Level 0 care available and appropriate for COPD patients
• Living Well with chronic disease programme
• Self-Management programme
• Stress management Programme
• COPD Support Ireland Website
• Social Prescribing,
• Flourish programme
• Sing strong programme
• Making every Contact count
• Tele-Health, remote monitoring
• COPD support Groups
• COPD support Ireland nurses phone line
• Smoking Cessation services
COPD Support Ireland (COPDSI) was established in 2013 as Irelands National COPD Support and Advocacy organisation and has established over 35 communitybased COPD exercise and peer support groups across the country.
It supports patients and their families living with COPD throughout Ireland through various channels. The work of COPD Ireland supplements the work of the integrated framework for chronic disease and the model of care and can support patients and their families across all the 5 levels of care.
Patients can access information and services throughout their disease trajectory from diagnosis onwards. COPDSI work complements the work of the integrated care programme and model of care for chronic disease as much of its work focuses on providing services that supports those to live well and education on self-management. Equally it is a great source of knowledge for those who are undiagnosed and may want to learn a bit more about the disease and then seek help. Those who seek advice and are supported through various channels often are better equipped to manage their condition and COPDSI can support this.
It is important that those of us working in healthcare are aware of supports available to our patients and can sign post patients and their families to the resources available. COPDSI has recently sent correspondence to Respiratory physicians of the valuable services it provides to help support their patients and this in turn can support the health service.
Services provided by COPDSI include:
COPD Adviceline 1800 83 21 46 is a HSE funded freephone service, delivered with the Asthma Society of Ireland; for people who want to discuss or learn more about their COPD and its Self-Management from a specialist respiratory nurse or physiotherapist. It is a valuable resource for patients and their families to learn more about COPD.
COPD & Me Exercise Programme
COPDSI developed a community-based COPD exercise programme delivered by fitness professionals. Classes take place weekly, either virtually, or in person at a local support group location. Participation in these classes has been shown to increase exercise capacity & gait speed and to reduce anxiety. You can refer patients to the COPD & Me exercise programme through the HCP referral link on www.copd.ie
COPD & Me Book
Is a comprehensive patient information and Self-Management education Book. Designed in collaboration with the Respiratory National Clinical Programme and supported by the Chronic Disease Management Programme, this book is now available to HSE COPD services nationally during 2022. To order copies, email info@copd.ie.

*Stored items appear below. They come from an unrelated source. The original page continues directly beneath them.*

-- ==== Sys2Proof/Machine/Arbiter.lean ====
section
/-!
DEFINITION. The table arbiter (R25): when each client of the session table waits for a grant, and the grant, which goes to
no client while one of higher priority waits (log 2).
-/

namespace Sys2Proof.Machine

open Sys2Proof

/-- The client whose grant a command is, or, for a request, may need. -/
def grantOf : Instr → Option Client
  | .entryJoin => some .receiveApply
  | .check | .adopt | .retire | .lookup | .relayApply => some .request
  | .purge | .digestPrepare | .digestCompare | .reJournal => some .reader
  | .agingVisit => some .aging
  | .cursorSnapshot => some .cursor
  | _ => none

/-! ### Who waits -/

/-- The record in hand is an ENTRY, so receive apply waits for the grant of its join (R95). Between two records of one
frame none is in hand, and receive apply waits for nothing (R25, log 45). -/
def State.joinWaits (s : State) : Bool :=
  match s.receive.taking with
  | some ⟨_, r :: _, true⟩ =>
    match r.body with
    | .entry _ => true
    | .bucketEnd _ _ _ | .passEnd _ _ => false
  | _ => false

/-- The session request comes to its table work: it passes the tests that R28 and its own rule (R32, R48, R50, R51) make
before the bucket operation. -/
def State.reachesTable (s : State) (r : Request) : Bool :=
  s.life.active &&
    if r.kind = 0x01 then (checkOffence r).isNone && decide ((s.group r.group).state ≠ .disabled)
    else if r.kind = 0x02 then
      (adoptOffence s.port.setup.translate r).isNone && s.holds r.group && (s.group r.group).adoptionOpen
    else if r.kind = 0x03 ∨ r.kind = 0x04 then (keyOffence r).isNone
    else false

/-- The request engine's next work needs the table: the waiting observation of a held group (R47), or else the oldest
request (R27). -/
def State.engineWaits (s : State) : Bool :=
  match s.engine.inProgress, s.engine.relaySlot with
  | some _, _ => false
  | none, some o => s.holds o.group
  | none, none =>
    match s.nextRequest with
    | none => false
    | some r => s.reachesTable r

/-- A purge waits for the reader, which takes it before its other work (R102). -/
def State.purgeWaits (s : State) : Bool :=
  match s.recon.purge with
  | .bucketEnd _ _ _ _ :: _ => true
  | _ => false

/-- R102: the reader may re-journal. -/
def State.mayRejournal (s : State) : Bool :=
  !s.recon.resend.isEmpty && s.partnerPresent && decide (s.journal.occupancy < Config.reJournalThreshold)
    && s.life.active

/-- R102: the reconciliation reader has work. -/
def State.readerWaits (s : State) : Bool :=
  s.purgeWaits || s.recon.comparing.isSome || s.recon.preparing.isSome || s.mayRejournal

/-- R55. -/
def State.agingWaits (s : State) : Bool := s.scan.running && s.agingPermitted

/-- A client of the table waits for a grant. The composition of a DELTA is no client of the arbiter (R87). -/
def State.waits (s : State) : Client → Bool
  | .receiveApply => s.joinWaits
  | .request => s.engineWaits
  | .reader => s.readerWaits
  | .aging => s.agingWaits
  | .cursor => s.port.cursorPending
  | .composition => false

/-! ### The grant -/

/-- The clients of the arbiter in the order of their priority (R25). -/
def Client.all : List Client := [.receiveApply, .request, .reader, .aging, .cursor]

/-- R25: a client of higher priority than `k` waits. -/
def State.higherWaits (s : State) (k : Client) : Bool :=
  Client.all.any fun x => decide (x.code < k.code) && s.waits x

/-- R25: the grant of client `k`, which is not made while a client of higher priority waits. -/
def whenGranted (k : Client) (f : State → State) (s : State) : State := if s.higherWaits k then s else f s

/-- R25, R27: the request engine takes its next work; work that needs the table stays where it is until the grant can be
made (log 2). -/
def whenEngineGranted (f : State → State) (s : State) : State :=
  if s.engineWaits then whenGranted .request f s else f s

end Sys2Proof.Machine
end

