-- ==== Sys2Proof/Machine/Replication.lean ====
section
/-!
DEFINITION. The receive side of the journal and the join (sections 1.6, 1.7 and 5.6), relay observations at the owner
(section 2.5), the purge queue, passes and re-journal (sections 6.1 to 6.3).
-/

namespace Sys2Proof.Machine

open Sys2Proof

/-! ### Accepting and taking a DELTA -/

/-- The accepted frames the receive side holds (R93). -/
def Receive.frames (r : Receive) : Nat := r.waiting.length + (if r.taking.isSome then 1 else 0)

/-- R93. -/
def acceptDelta (source : Station) (d : Delta) (s : State) : State :=
  if decide (s.straps.role = .firewall) && s.fromPartner source && decide (s.receive.frames < 2) then
    { s with receive.waiting := s.receive.waiting ++ [⟨source, d⟩] }
  else s

/-- R93. -/
def execDeltaFrame (source : Station) (content : Delta) (s : State) : Host.Outcome State Fault Refusal :=
  .next (onFrame 0x08 source (acceptDelta source content) s)

/-- R94: a catch-up, where the sender's oldest held lies beyond the expectation. -/
def catchUp (h : Seq) (s : State) : State :=
  match s.receive.expectation with
  | none => setWant h s
  | some x => if serialBefore x h then setWant h s else s

/-- R73: the last-seen block of an offered record. -/
def noteBlock (c : EntryContent) (s : State) : State :=
  match c.translation with
  | none => s
  | some p => mapPool c.group (fun x => { x with lastSeen := some (blockOf p) }) s

/-- R3: an ENTRY record with an ill-formed key. -/
def malformedRecord (source : Station) (q : Seq) (s : State) : State :=
  raise .table (captureTable { kind := 0x12, source := stationByte source, item := 0x01, second := q } s)

/-- R97: the frame being taken is finished. With the expectation unknown no receipt is placed (log 38). -/
def finishDelta (s : State) : State := placeReceipt { s with receive.taking := none }

/-- R95, R96: the records of the frame being taken, up to one that waits for a grant or for the purge queue. That one stays
at the front and is in hand. A record at exactly half the range from the expectation, for which R95 gives no case, counts as a
gap (log 19). Where the expectation has become unknown, the frame ends (log 38). The last-seen block is written here, at
the offer of the record, and not at the grant of its join (log 37). -/
def takeRecords (source : Station) : List WireRecord → State → State
  | [], s => finishDelta s
  | r :: rest, s =>
    match s.receive.expectation with
    | none => finishDelta s
    | some x =>
      if serialBefore r.seq x then takeRecords source rest s
      else if r.seq ≠ x then finishDelta s
      else
        match r.body with
        | .entry c =>
          if illFormed c.key then
            takeRecords source rest (malformedRecord source r.seq { s with receive.expectation := some (x + 1) })
          else if s.holds c.group then takeRecords source rest { s with receive.expectation := some (x + 1) }
          else noteBlock c { s with receive.taking := some ⟨source, r :: rest, true⟩ }
        | .bucketEnd _ _ _ | .passEnd _ _ => { s with receive.taking := some ⟨source, r :: rest, true⟩ }

/-- R94, R95: the waiting frame is taken, or the taking of a frame goes on with its next record, where none is in hand
(log 45). -/
def takeDelta (s : State) : State :=
  match s.receive.taking, s.receive.waiting with
  | some ⟨source, rest, false⟩, _ => takeRecords source rest s
  | none, d :: rest =>
    takeRecords d.source d.content.records (catchUp d.content.oldest { s with receive.waiting := rest })
  | _, _ => s

/-- R94, R95. -/
def execDeltaTake (s : State) : Host.Outcome State Fault Refusal := .next (whenLive takeDelta s)

/-- The record in hand is done: the expectation advances past it. The last record finishes the frame (R97); otherwise the
next one is taken by a DELTA_TAKE of its own, so that other clients may be granted before its join (R25, R95, log 45). -/
def recordDone (source : Station) (r : WireRecord) (rest : List WireRecord) (s : State) : State :=
  let s := if s.receive.expectation = some r.seq then { s with receive.expectation := some (r.seq + 1) } else s
  if rest.isEmpty then finishDelta s else { s with receive.taking := some ⟨source, rest, false⟩ }

/-! ### The join -/

/-- The stream tracking that a record gives an entry: none for a key that is not a stream (R5). -/
def recordStream (c : EntryContent) : Option Sides :=
  if isStream c.key then some (c.stream.getD Sides.unseen) else none

/-- R15: an entry whose every replicated field is the record's. -/
def recordEntry (c : EntryContent) (source : Station) (q : Seq) (now : BitVec 32) : Entry where
  key := c.key
  group := c.group
  incarnation := c.incarnation
  marks := marksForKey c.key c.marks
  stream := recordStream c
  translation := c.translation
  adopted := c.adopted
  stamp := stampFromIdle now c.idle
  origin := c.origin
  confirmation := some (source, q)
  pending := none
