-- ==== Sys2Proof/Machine/Digests.lean ====
section
/-!
DEFINITION. Digests, the digest sweep and FETCH (sections 6.4 and 6.5).
-/

namespace Sys2Proof.Machine

open Sys2Proof

/-- R110: the fingerprint of an entry, with the idle seconds sent as 0. -/
def fingerprint (e : Entry) : Word := crc (entryTail { contentOf 0 e with idle := 0 })

/-- R110: the digest of a bucket for a set of groups. -/
def bucketDigest (t : Table) (b : Bucket) (groups : GroupSet) : Word :=
  (((t.bucket b).filter fun x => groups.get x.2.entry.group && !x.2.entry.isRetired).map
    fun x => fingerprint x.2.entry).foldl (· + ·) 0

/-! ### Preparing -/

/-- R111: a sweeping station begins to prepare a digest, where none is prepared or waiting. -/
def beginDigest (s : State) : State :=
  if s.recon.digestTimer && s.sweeps && s.recon.preparing.isNone && s.recon.ready.isNone then
    { s with recon.preparing := some ⟨s.heldSet, s.recon.sweep, []⟩ }
  else s

/-- R111: the timer runs continuously, so its expiry restarts it. -/
def execDigestTimerExpiry (s : State) : Host.Outcome State Fault Refusal := .next (whenLive beginDigest s)

/-- The bucket that a digest in preparation reaches next. -/
def nextBucket (d : Digest) : Bucket := d.first + BitVec.ofNat 12 d.digests.length

/-- R111, steps 2 and 3. -/
def prepareBucket (d : Digest) (s : State) : State :=
  let d := { d with digests := d.digests ++ [bucketDigest s.table (nextBucket d) d.groups] }
  if d.digests.length < Config.digestBuckets then { s with recon.preparing := some d }
  else if s.partnerPresent then
    { s with recon.preparing := none, recon.ready := some d, recon.sweep := nextBucket d }
  else { s with recon.preparing := none }

/-- R111, R102: a purge and a comparison go first. -/
def prepareDigest (s : State) : State :=
  match s.recon.preparing with
  | some d =>
    if s.purgeWaits || s.recon.comparing.isSome then s
    else bucketOperation .reader (nextBucket d) (prepareBucket d) s
  | none => s

/-- R111. -/
def execDigestPrepare (s : State) : Host.Outcome State Fault Refusal :=
  .next (whenLive (whenGranted .reader prepareDigest) s)

/-! ### Comparing -/

/-- R112. -/
def State.acceptsDigest (s : State) (source : Station) (d : Digest) : Bool :=
  decide (s.straps.role = .firewall) && s.life.joined && s.fromPartner source && d.groups.anyTrue &&
    (four.all fun g => !d.groups.get g ||
      decide ((s.group g).state = .following ∧ (s.group g).owner = some source)) &&
    s.recon.comparing.isNone

/-- R112. -/
def acceptDigest (source : Station) (d : Digest) (s : State) : State :=
  if s.acceptsDigest source d then { s with recon.comparing := some ⟨d.groups, d.first, d.digests⟩ } else s

/-- R112. -/
def execDigestFrame (source : Station) (content : Digest) (s : State) : Host.Outcome State Fault Refusal :=
  .next (onFrame 0x09 source (acceptDigest source content) s)

/-- R113: a mismatching bucket is offered to the fetch slot. -/
def offerFetch (groups : GroupSet) (b : Bucket) (slot : Option Fetch) : Option Fetch :=
  match slot with
  | none => some ⟨groups, [b]⟩
  | some f =>
    if f.groups = groups ∧ !f.buckets.contains b ∧ f.buckets.length < Config.fetchBuckets then
      some { f with buckets := f.buckets ++ [b] }
    else some f

/-- R112: one bucket is compared, and the comparison goes on or ends. -/
def compareBucket (c : Comparison) (received : Word) (rest : List Word) (s : State) : State :=
  let slot := if bucketDigest s.table c.bucket c.groups = received then s.recon.fetch
    else offerFetch c.groups c.bucket s.recon.fetch
  { s with
    recon.fetch := slot
    recon.comparing := if rest.isEmpty then none else some ⟨c.groups, c.bucket + 1, rest⟩ }

/-- R112, R102: a purge goes first. -/
def compareDigest (s : State) : State :=
  match s.recon.comparing with
  | some c =>
    if s.purgeWaits then s
    else
      match c.rest with
      | received :: rest => bucketOperation .reader c.bucket (compareBucket c received rest) s
      | [] => { s with recon.comparing := none }
  | none => s

/-- R112. -/
def execDigestCompare (s : State) : Host.Outcome State Fault Refusal :=
  .next (whenLive (whenGranted .reader compareDigest) s)

/-! ### FETCH -/

/-- R114. -/
def State.acceptsFetch (s : State) (source : Station) (f : Fetch) : Bool :=
  decide (s.straps.role = .firewall) && s.life.joined && s.fromPartner source && f.groups.anyTrue &&
    four.all fun g => !f.groups.get g || s.holds g

/-- R114. -/
def acceptFetch (source : Station) (f : Fetch) (s : State) : State :=
  if s.acceptsFetch source f then
    { s with recon.resend := f.buckets.foldl (fun l b => addBucket b l) s.recon.resend }
  else s

/-- R114. -/
def execFetchFrame (source : Station) (content : Fetch) (s : State) : Host.Outcome State Fault Refusal :=
  .next (onFrame 0x06 source (acceptFetch source content) s)

end Sys2Proof.Machine
end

Sing Strong – Singing for better Lung Health
In COPD Self-Management, airway clearance and breathing control are taught to help control dyspnoea. Sing Strong is a novel, fun and popular way to learn and implement these techniques through singing. Created by vocal coach Ms. Ciara Meade and lecturer of cardiovascular and respiratory physiotherapy, Dr. Roisin Cahalan, SingStrong is delivered virtually or in person, over 10-weeks through COPDSI.
In conclusion the rolling out of the national framework for integrated prevention and management of Chronic Disease and Model of care for COPD is a welcome development for those suffering and or at risk of developing COPD. Care and services which meets population health needs will be accessible and available and not a post code lottery service of services available in certain locations. COPDSI is a valuable resource to both HCP’s and patients and its work needs to be communicated to those who may benefit from its services.